**Exercise prompt**
Where a line in the records below includes "encodings", pull that line out.
(Extracted records)
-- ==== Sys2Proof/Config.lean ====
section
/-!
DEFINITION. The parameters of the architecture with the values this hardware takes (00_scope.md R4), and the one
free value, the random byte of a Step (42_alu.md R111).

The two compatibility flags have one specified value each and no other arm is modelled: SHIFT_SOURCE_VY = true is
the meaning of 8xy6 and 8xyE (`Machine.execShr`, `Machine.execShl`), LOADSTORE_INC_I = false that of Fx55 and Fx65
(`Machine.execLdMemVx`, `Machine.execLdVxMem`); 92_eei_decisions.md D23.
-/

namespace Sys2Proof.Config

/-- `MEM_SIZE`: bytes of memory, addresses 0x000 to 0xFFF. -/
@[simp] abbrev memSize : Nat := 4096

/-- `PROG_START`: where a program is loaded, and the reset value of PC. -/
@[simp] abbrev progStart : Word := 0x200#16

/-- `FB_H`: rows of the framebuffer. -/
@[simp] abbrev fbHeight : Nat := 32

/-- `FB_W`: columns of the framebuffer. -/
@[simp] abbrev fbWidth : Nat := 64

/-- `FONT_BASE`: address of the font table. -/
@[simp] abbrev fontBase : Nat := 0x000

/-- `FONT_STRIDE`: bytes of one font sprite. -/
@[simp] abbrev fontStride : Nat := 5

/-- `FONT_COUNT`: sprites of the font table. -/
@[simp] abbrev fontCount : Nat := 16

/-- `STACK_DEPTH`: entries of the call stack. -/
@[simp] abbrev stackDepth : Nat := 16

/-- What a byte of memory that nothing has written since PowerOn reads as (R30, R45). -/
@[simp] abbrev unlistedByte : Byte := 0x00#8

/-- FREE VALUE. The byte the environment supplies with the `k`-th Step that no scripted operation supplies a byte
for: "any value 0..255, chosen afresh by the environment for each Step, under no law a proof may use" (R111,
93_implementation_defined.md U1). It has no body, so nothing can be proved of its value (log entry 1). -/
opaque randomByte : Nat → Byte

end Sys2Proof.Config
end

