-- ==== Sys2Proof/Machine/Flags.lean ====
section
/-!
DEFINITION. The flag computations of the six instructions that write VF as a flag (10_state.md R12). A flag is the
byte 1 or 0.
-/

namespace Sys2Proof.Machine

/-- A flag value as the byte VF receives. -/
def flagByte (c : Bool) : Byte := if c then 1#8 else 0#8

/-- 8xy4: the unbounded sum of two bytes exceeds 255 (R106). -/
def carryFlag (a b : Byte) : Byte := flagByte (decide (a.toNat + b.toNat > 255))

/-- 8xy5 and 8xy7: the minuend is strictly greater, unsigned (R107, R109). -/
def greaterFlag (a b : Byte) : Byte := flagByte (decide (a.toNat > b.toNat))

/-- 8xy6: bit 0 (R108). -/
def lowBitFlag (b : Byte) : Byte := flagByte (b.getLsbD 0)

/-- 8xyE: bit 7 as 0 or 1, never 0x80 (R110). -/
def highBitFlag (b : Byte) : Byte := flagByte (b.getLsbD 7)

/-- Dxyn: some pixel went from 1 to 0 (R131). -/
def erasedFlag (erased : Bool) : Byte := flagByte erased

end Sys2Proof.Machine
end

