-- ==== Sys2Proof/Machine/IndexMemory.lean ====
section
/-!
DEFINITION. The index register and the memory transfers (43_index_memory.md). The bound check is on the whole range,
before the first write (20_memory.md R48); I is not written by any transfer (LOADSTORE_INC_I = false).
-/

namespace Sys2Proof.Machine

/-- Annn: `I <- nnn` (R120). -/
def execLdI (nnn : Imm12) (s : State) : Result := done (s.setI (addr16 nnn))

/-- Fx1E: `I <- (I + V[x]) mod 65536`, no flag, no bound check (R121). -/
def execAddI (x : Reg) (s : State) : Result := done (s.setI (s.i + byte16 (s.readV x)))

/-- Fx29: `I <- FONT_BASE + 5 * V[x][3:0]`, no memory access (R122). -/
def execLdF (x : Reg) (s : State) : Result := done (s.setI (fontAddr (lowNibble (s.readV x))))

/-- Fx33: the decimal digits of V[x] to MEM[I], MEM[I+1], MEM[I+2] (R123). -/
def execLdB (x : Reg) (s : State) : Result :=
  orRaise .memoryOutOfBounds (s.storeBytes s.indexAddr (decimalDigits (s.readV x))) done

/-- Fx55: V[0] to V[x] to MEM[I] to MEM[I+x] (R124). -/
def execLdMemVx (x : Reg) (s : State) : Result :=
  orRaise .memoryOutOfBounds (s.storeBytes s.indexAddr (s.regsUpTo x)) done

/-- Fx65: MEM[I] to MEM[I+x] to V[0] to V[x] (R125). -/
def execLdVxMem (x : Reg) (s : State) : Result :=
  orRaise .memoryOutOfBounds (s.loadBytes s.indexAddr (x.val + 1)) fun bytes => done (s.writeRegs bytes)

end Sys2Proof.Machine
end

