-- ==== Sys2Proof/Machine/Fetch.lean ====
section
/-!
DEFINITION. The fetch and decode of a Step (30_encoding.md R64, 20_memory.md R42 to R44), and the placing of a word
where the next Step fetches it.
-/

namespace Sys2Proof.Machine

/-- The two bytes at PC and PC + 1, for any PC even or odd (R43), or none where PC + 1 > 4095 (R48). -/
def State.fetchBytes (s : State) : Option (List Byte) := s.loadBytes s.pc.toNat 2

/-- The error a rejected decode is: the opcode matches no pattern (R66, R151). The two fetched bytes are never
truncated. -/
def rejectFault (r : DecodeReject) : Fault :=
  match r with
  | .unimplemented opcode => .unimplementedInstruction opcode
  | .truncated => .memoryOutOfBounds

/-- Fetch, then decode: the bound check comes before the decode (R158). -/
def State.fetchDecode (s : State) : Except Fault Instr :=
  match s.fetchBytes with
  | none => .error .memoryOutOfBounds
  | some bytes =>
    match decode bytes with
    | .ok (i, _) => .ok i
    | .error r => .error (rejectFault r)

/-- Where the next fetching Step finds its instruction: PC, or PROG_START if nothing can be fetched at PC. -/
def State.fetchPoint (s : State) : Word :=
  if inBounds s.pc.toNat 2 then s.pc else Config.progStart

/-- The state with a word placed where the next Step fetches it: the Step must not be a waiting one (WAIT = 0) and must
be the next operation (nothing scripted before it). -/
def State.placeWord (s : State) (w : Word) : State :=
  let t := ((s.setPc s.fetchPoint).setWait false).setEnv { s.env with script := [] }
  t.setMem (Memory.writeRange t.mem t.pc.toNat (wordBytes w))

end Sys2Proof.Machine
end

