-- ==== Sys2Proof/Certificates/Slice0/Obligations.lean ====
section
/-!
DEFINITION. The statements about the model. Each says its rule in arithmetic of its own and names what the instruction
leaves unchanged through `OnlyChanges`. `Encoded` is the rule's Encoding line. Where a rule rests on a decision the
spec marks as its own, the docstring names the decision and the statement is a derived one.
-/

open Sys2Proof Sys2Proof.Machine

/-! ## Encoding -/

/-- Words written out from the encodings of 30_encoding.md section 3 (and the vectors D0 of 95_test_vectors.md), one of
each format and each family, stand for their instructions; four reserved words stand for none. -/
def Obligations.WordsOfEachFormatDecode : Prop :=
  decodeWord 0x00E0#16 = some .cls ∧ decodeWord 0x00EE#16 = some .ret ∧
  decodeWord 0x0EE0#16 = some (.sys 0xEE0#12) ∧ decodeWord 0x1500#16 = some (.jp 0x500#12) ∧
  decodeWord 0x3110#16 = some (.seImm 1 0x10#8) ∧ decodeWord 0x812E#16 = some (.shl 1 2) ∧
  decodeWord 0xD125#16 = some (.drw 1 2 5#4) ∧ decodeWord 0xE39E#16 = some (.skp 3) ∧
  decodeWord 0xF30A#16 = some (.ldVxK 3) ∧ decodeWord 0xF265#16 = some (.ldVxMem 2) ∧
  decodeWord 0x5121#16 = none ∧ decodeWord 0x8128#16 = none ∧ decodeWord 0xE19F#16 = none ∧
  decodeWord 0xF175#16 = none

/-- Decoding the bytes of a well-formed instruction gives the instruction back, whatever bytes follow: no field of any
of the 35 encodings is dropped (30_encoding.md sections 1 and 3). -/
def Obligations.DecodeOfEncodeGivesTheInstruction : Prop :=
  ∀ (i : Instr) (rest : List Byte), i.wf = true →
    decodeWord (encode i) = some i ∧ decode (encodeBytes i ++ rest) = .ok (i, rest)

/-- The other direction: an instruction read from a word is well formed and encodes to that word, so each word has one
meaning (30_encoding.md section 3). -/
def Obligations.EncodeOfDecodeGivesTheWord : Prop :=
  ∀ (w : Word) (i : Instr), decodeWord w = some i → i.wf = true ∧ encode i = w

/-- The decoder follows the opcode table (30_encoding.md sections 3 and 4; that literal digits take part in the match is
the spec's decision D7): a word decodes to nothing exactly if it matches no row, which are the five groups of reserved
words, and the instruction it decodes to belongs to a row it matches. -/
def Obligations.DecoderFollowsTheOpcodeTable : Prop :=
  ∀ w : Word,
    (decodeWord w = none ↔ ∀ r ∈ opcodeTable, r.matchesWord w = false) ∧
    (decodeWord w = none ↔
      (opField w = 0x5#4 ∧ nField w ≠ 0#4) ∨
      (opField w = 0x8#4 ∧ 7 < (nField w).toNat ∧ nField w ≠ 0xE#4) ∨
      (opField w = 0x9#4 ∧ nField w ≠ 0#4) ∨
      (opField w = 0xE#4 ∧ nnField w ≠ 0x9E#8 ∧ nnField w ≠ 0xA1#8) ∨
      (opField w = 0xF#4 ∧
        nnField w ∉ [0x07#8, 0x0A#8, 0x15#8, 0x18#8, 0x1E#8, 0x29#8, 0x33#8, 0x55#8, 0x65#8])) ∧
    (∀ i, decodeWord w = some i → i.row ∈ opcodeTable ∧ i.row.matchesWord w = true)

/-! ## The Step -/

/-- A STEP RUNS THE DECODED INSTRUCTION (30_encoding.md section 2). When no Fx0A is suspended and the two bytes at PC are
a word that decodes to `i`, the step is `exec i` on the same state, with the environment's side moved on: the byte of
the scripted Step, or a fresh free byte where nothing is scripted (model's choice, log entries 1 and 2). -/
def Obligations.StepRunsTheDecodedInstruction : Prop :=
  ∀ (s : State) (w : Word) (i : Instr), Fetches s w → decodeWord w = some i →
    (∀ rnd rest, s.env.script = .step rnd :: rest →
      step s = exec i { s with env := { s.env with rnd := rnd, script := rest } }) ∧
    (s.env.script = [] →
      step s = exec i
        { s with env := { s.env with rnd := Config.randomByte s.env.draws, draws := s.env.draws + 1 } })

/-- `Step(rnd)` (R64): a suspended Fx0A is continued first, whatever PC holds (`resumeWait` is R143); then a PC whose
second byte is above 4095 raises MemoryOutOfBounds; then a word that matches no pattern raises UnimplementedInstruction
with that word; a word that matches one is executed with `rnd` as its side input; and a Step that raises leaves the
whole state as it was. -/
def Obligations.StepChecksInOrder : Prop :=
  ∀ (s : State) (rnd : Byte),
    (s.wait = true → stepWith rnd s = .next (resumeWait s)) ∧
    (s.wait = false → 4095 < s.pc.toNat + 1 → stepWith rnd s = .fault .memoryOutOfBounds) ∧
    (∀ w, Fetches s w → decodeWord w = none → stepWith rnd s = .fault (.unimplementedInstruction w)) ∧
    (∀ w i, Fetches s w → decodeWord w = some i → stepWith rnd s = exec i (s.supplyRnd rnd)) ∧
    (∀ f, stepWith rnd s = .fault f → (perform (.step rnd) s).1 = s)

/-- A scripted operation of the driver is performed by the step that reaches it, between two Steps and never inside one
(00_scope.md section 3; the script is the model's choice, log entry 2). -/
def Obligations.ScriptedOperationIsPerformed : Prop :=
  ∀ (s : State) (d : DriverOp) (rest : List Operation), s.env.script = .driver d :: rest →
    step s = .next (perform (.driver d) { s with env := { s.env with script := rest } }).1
(End Extracted records)
**Written solution**
/-- Words written out from the encodings of 30_encoding.md section 3 (and the vectors D0 of 95_test_vectors.md), one of
of the 35 encodings is dropped (30_encoding.md sections 1 and 3). -/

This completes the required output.